1. Along the 038 bearing: The boat traveled 4 km. This forms one side of a right triangle. Let's call this side "a."

2. Along the 067 bearing: The boat traveled 5 km. This forms another side of the right triangle. Let's call this side "b."

Using the Pythagorean theorem, we can find the hypotenuse (the distance from the boat's starting point):

c^2 = a^2 + b^2
c^2 = 4^2 + 5^2
c^2 = 16 + 25
c^2 = 41

Taking the square root of both sides, we get:
c = √41
c ≈ 6.40 km

Therefore, the boat is approximately 6.40 km away from its starting point.

b. To find the bearing of the boat from its starting point, we need to calculate the angle between the boat's position and the reference direction (usually North).

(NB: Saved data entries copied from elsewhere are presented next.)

/-! ## `State.setDt` -/

@[simp] theorem State.setDt_v (b : Byte) : (s.setDt b).v = s.v := rfl
@[simp] theorem State.setDt_pc (b : Byte) : (s.setDt b).pc = s.pc := rfl
@[simp] theorem State.setDt_index (b : Byte) : (s.setDt b).index = s.index := rfl
@[simp] theorem State.setDt_stack (b : Byte) : (s.setDt b).stack = s.stack := rfl
@[simp] theorem State.setDt_sp (b : Byte) : (s.setDt b).sp = s.sp := rfl
@[simp] theorem State.setDt_dt (b : Byte) : (s.setDt b).dt = b := rfl
@[simp] theorem State.setDt_st (b : Byte) : (s.setDt b).st = s.st := rfl
@[simp] theorem State.setDt_mem (b : Byte) : (s.setDt b).mem = s.mem := rfl
@[simp] theorem State.setDt_fb (b : Byte) : (s.setDt b).fb = s.fb := rfl
@[simp] theorem State.setDt_keys (b : Byte) : (s.setDt b).keys = s.keys := rfl
@[simp] theorem State.setDt_klatch (b : Byte) : (s.setDt b).klatch = s.klatch := rfl
@[simp] theorem State.setDt_faultReg (b : Byte) : (s.setDt b).faultReg = s.faultReg := rfl
@[simp] theorem State.setDt_run (b : Byte) : (s.setDt b).run = s.run := rfl
@[simp] theorem State.setDt_events (b : Byte) : (s.setDt b).events = s.events := rfl
@[simp] theorem State.setDt_eventTail (b : Byte) : (s.setDt b).eventTail = s.eventTail := rfl
@[simp] theorem State.setDt_randQueue (b : Byte) : (s.setDt b).randQueue = s.randQueue := rfl
@[simp] theorem State.setDt_randDraws (b : Byte) : (s.setDt b).randDraws = s.randDraws := rfl

/-! ## `State.setSt` -/

@[simp] theorem State.setSt_v (b : Byte) : (s.setSt b).v = s.v := rfl
@[simp] theorem State.setSt_pc (b : Byte) : (s.setSt b).pc = s.pc := rfl
@[simp] theorem State.setSt_index (b : Byte) : (s.setSt b).index = s.index := rfl
@[simp] theorem State.setSt_stack (b : Byte) : (s.setSt b).stack = s.stack := rfl
@[simp] theorem State.setSt_sp (b : Byte) : (s.setSt b).sp = s.sp := rfl
@[simp] theorem State.setSt_dt (b : Byte) : (s.setSt b).dt = s.dt := rfl
@[simp] theorem State.setSt_st (b : Byte) : (s.setSt b).st = b := rfl
@[simp] theorem State.setSt_mem (b : Byte) : (s.setSt b).mem = s.mem := rfl
@[simp] theorem State.setSt_fb (b : Byte) : (s.setSt b).fb = s.fb := rfl
@[simp] theorem State.setSt_keys (b : Byte) : (s.setSt b).keys = s.keys := rfl
@[simp] theorem State.setSt_klatch (b : Byte) : (s.setSt b).klatch = s.klatch := rfl
@[simp] theorem State.setSt_faultReg (b : Byte) : (s.setSt b).faultReg = s.faultReg := rfl
@[simp] theorem State.setSt_run (b : Byte) : (s.setSt b).run = s.run := rfl
@[simp] theorem State.setSt_events (b : Byte) : (s.setSt b).events = s.events := rfl
@[simp] theorem State.setSt_eventTail (b : Byte) : (s.setSt b).eventTail = s.eventTail := rfl
@[simp] theorem State.setSt_randQueue (b : Byte) : (s.setSt b).randQueue = s.randQueue := rfl
@[simp] theorem State.setSt_randDraws (b : Byte) : (s.setSt b).randDraws = s.randDraws := rfl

1. Along the 038 bearing: The boat traveled 4 km. This forms the adjacent side of a right triangle. Let's call this side "x."

2. Along the 067 bearing: The boat traveled 5 km. This forms the opposite side of the right triangle. Let's call this side "y."

Using trigonometry, we can find the angle (θ):

tan(θ) = y/x
θ = atan(y/x)

Let's calculate this using the given values:
θ = atan(5/4)

Using a calculator, we find:
θ ≈ 48.01°

Therefore, the bearing of the boat from its starting point is approximately 48.01°.